Segment Start: INPUT RECORDS

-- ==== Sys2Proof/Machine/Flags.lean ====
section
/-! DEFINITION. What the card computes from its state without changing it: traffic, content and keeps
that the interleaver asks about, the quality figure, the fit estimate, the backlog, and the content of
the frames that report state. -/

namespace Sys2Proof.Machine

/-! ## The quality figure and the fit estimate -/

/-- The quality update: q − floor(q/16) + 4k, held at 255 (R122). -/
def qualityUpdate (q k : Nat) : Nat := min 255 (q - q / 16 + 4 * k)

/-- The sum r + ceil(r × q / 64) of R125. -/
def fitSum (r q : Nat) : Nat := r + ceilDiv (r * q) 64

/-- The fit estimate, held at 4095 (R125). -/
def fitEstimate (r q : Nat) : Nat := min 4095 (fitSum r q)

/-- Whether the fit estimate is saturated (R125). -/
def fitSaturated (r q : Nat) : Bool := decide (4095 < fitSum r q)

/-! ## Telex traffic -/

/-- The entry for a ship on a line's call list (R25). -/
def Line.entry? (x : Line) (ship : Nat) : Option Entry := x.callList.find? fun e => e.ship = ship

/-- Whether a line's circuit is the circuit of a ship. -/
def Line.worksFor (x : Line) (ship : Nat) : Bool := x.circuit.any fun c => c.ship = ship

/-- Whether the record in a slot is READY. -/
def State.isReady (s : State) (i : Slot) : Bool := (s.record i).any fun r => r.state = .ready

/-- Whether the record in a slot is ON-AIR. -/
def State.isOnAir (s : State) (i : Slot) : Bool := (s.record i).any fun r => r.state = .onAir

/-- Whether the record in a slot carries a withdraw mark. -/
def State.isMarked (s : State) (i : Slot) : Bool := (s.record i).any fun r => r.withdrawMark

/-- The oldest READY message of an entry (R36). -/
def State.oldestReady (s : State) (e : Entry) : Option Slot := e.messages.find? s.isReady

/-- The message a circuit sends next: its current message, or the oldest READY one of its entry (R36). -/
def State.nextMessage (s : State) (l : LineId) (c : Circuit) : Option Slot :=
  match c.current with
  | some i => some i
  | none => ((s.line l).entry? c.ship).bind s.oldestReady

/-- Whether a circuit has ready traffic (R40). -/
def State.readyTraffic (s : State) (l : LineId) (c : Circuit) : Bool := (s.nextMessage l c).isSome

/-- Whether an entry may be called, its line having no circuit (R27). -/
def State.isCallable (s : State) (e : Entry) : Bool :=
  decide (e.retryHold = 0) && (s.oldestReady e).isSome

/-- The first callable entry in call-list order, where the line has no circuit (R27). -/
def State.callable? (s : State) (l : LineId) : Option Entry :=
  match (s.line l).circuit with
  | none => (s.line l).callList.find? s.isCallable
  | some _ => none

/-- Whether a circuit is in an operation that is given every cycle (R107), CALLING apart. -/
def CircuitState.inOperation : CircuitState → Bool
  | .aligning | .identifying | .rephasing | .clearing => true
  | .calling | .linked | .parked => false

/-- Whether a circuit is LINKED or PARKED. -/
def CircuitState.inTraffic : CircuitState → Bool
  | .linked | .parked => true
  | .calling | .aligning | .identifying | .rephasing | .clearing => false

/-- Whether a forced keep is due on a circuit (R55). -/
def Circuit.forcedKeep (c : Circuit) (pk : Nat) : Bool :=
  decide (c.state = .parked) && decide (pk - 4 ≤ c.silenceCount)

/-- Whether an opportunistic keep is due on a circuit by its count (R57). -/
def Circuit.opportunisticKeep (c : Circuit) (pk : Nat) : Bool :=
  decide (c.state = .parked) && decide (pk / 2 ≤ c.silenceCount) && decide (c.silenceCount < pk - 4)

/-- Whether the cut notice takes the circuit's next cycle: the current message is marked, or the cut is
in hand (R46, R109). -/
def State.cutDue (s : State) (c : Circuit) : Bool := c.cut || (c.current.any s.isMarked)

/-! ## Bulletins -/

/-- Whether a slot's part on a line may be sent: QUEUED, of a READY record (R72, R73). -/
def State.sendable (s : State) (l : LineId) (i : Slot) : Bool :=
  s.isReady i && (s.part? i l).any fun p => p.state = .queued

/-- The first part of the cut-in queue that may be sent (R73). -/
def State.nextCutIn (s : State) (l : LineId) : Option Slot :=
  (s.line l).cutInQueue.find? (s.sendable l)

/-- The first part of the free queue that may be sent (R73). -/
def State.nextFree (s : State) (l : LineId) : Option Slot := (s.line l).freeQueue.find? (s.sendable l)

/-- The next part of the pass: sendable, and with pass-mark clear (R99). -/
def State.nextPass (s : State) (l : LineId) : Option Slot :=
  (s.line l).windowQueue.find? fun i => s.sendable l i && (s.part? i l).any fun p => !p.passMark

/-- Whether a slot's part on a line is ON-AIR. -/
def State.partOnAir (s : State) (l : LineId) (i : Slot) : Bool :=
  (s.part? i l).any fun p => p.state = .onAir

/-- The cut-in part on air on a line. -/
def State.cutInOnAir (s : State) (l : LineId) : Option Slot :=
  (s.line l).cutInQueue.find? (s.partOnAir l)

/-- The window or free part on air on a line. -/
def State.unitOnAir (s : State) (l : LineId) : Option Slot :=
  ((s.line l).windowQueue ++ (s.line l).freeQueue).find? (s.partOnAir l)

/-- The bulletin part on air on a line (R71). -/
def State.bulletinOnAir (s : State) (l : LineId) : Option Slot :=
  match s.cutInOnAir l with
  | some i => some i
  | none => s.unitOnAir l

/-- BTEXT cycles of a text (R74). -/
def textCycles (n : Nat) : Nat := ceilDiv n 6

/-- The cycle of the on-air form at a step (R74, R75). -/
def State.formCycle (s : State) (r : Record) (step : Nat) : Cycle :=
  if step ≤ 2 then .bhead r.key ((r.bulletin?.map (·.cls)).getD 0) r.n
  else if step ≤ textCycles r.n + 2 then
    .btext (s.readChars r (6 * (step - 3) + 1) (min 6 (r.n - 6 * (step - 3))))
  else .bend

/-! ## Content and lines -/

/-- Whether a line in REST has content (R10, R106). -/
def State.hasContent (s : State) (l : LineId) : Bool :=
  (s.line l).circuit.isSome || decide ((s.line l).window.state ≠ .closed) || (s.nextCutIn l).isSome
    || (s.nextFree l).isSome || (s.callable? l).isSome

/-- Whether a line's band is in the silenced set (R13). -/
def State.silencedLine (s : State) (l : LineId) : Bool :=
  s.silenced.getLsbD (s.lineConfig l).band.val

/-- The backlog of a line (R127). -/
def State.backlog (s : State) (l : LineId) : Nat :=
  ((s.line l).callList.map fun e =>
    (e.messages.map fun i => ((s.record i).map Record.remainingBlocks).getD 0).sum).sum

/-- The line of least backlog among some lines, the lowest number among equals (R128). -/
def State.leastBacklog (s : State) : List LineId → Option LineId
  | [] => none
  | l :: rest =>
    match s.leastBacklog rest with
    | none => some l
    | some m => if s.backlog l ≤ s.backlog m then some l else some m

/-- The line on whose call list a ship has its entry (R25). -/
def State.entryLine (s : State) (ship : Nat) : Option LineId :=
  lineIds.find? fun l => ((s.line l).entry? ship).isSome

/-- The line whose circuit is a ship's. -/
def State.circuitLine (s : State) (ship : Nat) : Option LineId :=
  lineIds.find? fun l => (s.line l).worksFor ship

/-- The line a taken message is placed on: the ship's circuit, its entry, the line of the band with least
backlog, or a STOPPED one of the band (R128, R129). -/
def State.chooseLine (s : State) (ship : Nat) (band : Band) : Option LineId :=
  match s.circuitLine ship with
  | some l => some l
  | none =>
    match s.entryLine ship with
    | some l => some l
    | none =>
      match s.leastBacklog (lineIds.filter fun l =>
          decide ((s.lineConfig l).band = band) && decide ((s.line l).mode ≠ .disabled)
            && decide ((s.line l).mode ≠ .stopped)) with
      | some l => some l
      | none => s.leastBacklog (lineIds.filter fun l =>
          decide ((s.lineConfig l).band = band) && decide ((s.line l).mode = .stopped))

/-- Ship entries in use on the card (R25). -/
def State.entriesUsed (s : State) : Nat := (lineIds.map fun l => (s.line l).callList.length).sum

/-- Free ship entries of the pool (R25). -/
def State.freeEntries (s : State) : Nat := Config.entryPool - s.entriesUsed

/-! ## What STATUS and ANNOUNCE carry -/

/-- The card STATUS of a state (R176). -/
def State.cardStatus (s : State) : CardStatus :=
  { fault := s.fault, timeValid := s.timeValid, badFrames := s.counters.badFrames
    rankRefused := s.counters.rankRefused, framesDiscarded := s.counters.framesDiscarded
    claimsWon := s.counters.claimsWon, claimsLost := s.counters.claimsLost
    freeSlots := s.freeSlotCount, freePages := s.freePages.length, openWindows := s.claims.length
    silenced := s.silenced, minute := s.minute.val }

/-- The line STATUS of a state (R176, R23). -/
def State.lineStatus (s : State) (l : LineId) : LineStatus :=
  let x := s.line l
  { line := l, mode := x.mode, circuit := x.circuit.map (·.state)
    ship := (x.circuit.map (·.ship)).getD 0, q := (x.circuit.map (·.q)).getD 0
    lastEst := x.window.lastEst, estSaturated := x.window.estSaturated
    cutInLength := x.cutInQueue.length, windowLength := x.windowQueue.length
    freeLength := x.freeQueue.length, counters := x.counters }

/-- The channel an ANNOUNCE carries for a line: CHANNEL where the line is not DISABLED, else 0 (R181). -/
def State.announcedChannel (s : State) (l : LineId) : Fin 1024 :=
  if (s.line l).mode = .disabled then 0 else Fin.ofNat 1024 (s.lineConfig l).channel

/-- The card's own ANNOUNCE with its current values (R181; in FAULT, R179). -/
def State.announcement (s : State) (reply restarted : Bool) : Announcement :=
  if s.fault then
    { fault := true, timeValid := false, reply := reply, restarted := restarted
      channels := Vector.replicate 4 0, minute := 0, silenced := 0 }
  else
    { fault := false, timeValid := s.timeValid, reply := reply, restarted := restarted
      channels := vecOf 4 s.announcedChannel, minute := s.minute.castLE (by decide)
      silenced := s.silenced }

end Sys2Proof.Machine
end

Segment End: INPUT RECORDS

INSTRUCTIONS FOR THE TASK:
Your task for the entries above: copy exactly the span starting with the line with "(R74, R75). -/" and going on through the line with "def State.entryLine (s", both lines included, and nothing else.

COMPLETED EXERCISE:
/-- The cycle of the on-air form at a step (R74, R75). -/
def State.formCycle (s : State) (r : Record) (step : Nat) : Cycle :=
  if step ≤ 2 then .bhead r.key ((r.bulletin?.map (·.cls)).getD 0) r.n
  else if step ≤ textCycles r.n + 2 then
    .btext (s.readChars r (6 * (step - 3) + 1) (min 6 (r.n - 6 * (step - 3))))
  else .bend

/-! ## Content and lines -/

/-- Whether a line in REST has content (R10, R106). -/
def State.hasContent (s : State) (l : LineId) : Bool :=
  (s.line l).circuit.isSome || decide ((s.line l).window.state ≠ .closed) || (s.nextCutIn l).isSome
    || (s.nextFree l).isSome || (s.callable? l).isSome

/-- Whether a line's band is in the silenced set (R13). -/
def State.silencedLine (s : State) (l : LineId) : Bool :=
  s.silenced.getLsbD (s.lineConfig l).band.val

/-- The backlog of a line (R127). -/
def State.backlog (s : State) (l : LineId) : Nat :=
  ((s.line l).callList.map fun e =>
    (e.messages.map fun i => ((s.record i).map Record.remainingBlocks).getD 0).sum).sum

/-- The line of least backlog among some lines, the lowest number among equals (R128). -/
def State.leastBacklog (s : State) : List LineId → Option LineId
  | [] => none
  | l :: rest =>
    match s.leastBacklog rest with
    | none => some l
    | some m => if s.backlog l ≤ s.backlog m then some l else some m

/-- The line on whose call list a ship has its entry (R25). -/
def State.entryLine (s : State) (ship : Nat) : Option LineId :=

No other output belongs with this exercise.